REQUIRED WORK
Only the lines below between the ones containing "Sys2Proof.Machine.execAndl r m s" and "Sys2Proof.Machine.execClb m imm s", inclusive, are to be reproduced, each exactly as it stands.

MATERIAL SUPPLIED
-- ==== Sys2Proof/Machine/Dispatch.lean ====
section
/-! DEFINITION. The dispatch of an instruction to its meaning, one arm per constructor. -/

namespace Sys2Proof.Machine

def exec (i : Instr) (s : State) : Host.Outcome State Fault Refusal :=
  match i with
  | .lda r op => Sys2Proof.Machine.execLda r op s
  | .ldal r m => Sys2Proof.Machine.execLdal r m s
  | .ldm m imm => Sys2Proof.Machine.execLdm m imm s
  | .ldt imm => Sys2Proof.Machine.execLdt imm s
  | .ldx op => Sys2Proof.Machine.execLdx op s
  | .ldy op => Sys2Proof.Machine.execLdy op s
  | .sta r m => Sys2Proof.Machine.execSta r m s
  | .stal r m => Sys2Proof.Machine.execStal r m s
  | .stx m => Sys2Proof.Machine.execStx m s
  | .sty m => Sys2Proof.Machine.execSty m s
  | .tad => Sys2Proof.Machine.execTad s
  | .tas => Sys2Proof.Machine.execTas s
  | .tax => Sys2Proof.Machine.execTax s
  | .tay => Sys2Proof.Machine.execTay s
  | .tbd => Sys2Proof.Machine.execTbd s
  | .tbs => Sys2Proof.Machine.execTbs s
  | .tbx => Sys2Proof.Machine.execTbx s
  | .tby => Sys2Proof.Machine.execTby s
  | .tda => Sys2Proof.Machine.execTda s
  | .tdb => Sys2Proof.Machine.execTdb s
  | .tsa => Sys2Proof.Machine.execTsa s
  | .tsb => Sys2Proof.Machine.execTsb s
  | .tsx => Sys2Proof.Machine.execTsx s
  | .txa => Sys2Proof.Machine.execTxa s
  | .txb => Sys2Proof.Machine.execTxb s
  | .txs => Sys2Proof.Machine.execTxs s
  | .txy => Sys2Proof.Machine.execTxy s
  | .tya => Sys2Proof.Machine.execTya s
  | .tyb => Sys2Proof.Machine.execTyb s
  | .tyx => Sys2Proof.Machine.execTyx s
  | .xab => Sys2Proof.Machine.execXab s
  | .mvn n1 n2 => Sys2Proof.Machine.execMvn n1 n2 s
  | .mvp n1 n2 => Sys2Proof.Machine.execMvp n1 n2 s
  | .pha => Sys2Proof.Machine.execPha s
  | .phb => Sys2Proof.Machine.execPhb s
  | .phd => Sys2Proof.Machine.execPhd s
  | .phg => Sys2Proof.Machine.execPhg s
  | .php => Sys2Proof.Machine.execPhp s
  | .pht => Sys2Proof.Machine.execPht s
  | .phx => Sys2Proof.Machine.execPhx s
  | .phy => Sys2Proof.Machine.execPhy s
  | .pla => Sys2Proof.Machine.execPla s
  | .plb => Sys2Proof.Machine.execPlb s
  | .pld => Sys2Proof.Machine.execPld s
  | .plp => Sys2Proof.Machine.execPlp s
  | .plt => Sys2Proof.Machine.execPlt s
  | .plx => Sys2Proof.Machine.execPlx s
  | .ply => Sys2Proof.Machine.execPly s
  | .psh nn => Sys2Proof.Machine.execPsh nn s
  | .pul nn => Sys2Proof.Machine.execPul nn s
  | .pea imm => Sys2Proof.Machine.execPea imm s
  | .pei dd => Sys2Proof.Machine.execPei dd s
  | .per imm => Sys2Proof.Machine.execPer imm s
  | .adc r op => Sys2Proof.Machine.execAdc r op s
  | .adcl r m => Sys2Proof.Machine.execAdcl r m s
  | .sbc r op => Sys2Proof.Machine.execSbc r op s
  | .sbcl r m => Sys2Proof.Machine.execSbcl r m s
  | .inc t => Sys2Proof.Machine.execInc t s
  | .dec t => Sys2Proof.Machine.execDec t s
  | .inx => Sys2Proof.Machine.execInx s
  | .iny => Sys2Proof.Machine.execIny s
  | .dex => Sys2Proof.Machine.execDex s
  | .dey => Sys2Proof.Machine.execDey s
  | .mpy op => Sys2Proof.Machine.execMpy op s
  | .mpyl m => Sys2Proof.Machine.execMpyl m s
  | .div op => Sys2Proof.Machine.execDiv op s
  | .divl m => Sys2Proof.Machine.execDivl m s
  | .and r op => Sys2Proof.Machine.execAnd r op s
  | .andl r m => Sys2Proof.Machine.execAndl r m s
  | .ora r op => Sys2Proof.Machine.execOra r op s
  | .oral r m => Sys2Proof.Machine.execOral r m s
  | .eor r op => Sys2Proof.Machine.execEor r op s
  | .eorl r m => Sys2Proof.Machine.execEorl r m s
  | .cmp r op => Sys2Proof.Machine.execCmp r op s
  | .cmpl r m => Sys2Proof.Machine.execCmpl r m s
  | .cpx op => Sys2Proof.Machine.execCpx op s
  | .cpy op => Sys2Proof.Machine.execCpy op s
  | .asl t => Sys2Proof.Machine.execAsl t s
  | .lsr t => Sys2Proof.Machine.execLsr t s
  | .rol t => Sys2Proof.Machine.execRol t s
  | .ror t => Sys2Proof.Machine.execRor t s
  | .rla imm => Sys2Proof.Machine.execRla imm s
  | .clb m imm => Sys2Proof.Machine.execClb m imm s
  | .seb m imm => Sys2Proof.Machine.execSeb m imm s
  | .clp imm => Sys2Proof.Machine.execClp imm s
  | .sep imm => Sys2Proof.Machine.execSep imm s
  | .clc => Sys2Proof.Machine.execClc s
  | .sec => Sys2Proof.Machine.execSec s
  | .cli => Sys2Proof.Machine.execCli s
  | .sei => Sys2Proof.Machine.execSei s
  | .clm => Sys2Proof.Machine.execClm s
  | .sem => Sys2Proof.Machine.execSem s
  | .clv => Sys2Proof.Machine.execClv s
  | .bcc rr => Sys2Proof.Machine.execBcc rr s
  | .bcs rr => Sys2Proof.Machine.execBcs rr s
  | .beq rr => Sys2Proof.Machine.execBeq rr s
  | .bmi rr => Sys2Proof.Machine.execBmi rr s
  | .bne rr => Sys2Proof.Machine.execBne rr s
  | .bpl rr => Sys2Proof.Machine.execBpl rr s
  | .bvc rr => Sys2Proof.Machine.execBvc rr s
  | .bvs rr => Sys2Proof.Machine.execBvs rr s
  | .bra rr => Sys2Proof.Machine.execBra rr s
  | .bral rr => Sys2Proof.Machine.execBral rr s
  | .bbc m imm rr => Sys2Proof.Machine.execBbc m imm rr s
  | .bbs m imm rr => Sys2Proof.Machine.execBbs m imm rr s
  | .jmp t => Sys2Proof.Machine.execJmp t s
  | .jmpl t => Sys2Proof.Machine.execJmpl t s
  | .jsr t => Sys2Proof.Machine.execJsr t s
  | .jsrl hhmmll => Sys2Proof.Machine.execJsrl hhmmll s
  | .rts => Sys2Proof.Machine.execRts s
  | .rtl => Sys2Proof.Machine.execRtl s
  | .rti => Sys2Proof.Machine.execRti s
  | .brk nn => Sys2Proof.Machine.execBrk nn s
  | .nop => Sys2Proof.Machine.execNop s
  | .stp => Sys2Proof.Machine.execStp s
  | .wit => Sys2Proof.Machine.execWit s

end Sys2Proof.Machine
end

...

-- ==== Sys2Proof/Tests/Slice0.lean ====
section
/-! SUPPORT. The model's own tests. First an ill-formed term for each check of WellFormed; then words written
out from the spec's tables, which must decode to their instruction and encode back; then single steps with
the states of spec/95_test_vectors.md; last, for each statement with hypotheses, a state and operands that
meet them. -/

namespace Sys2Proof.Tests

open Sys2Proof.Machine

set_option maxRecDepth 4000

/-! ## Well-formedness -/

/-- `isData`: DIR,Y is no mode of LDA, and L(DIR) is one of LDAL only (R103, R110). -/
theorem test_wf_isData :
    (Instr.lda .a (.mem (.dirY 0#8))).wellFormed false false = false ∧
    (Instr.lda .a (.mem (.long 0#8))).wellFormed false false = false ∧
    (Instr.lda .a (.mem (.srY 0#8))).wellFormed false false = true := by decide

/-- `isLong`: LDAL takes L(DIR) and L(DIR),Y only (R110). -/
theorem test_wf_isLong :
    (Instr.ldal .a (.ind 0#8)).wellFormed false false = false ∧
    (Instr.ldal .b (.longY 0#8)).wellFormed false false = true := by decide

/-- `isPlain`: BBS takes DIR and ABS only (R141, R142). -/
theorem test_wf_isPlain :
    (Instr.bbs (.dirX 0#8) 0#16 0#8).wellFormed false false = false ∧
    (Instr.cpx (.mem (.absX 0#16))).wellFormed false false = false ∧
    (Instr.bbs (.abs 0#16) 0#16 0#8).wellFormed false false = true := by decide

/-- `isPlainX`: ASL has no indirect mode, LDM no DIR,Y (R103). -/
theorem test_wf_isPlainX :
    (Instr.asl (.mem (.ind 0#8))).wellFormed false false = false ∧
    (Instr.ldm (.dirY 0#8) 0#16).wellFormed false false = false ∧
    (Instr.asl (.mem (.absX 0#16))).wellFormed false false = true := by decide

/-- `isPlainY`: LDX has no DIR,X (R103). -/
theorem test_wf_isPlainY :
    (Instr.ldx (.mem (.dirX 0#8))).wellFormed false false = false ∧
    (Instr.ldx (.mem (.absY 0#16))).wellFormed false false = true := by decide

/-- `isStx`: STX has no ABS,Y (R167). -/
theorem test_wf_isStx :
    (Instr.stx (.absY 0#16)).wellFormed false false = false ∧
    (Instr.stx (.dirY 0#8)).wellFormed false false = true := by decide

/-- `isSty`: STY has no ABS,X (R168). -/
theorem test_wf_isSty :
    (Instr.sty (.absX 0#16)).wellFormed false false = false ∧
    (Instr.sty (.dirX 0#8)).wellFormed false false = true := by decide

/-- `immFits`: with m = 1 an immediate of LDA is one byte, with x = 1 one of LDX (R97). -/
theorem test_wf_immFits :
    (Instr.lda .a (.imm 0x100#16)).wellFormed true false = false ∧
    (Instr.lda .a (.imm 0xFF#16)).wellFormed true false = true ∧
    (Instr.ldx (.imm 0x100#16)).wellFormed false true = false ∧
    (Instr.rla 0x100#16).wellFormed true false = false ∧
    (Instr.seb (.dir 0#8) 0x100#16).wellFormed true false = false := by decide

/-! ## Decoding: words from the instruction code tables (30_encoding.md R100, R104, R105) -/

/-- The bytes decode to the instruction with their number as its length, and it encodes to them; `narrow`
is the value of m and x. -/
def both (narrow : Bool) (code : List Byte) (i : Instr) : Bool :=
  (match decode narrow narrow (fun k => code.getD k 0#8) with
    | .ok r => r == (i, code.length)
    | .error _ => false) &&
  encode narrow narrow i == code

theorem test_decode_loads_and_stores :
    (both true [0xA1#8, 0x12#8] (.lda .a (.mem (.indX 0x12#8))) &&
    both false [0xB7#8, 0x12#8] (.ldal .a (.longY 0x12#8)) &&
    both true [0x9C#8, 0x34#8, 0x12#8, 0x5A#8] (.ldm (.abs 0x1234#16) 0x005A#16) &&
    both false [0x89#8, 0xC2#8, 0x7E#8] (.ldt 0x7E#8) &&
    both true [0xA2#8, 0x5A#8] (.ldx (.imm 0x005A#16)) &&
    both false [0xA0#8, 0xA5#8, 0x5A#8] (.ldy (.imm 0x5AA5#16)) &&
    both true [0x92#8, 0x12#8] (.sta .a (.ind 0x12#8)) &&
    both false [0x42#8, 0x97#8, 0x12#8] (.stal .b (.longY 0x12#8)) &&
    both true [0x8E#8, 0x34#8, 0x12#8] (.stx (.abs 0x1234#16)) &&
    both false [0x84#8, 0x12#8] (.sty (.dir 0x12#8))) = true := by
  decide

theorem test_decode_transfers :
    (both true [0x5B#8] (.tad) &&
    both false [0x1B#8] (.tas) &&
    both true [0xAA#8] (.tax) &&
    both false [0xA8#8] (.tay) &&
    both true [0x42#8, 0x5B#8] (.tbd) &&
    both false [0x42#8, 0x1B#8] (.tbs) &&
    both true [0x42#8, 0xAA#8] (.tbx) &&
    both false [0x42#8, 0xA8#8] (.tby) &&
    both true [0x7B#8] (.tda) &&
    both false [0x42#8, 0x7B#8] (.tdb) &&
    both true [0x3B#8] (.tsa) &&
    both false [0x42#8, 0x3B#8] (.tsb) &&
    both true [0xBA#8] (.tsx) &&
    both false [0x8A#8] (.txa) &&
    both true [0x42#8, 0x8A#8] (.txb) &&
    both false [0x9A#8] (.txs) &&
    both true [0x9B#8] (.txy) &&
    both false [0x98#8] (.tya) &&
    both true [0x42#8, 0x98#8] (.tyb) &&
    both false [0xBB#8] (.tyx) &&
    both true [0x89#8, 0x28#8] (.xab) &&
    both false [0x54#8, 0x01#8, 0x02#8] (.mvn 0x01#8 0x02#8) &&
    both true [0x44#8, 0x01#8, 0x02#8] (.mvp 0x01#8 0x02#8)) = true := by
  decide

RESPONSE TO THE TASK
  | .andl r m => Sys2Proof.Machine.execAndl r m s
  | .ora r op => Sys2Proof.Machine.execOra r op s
  | .oral r m => Sys2Proof.Machine.execOral r m s
  | .eor r op => Sys2Proof.Machine.execEor r op s
  | .eorl r m => Sys2Proof.Machine.execEorl r m s
  | .cmp r op => Sys2Proof.Machine.execCmp r op s
  | .cmpl r m => Sys2Proof.Machine.execCmpl r m s
  | .cpx op => Sys2Proof.Machine.execCpx op s
  | .cpy op => Sys2Proof.Machine.execCpy op s
  | .asl t => Sys2Proof.Machine.execAsl t s
  | .lsr t => Sys2Proof.Machine.execLsr t s
  | .rol t => Sys2Proof.Machine.execRol t s
  | .ror t => Sys2Proof.Machine.execRor t s
  | .rla imm => Sys2Proof.Machine.execRla imm s
  | .clb m imm => Sys2Proof.Machine.execClb m imm s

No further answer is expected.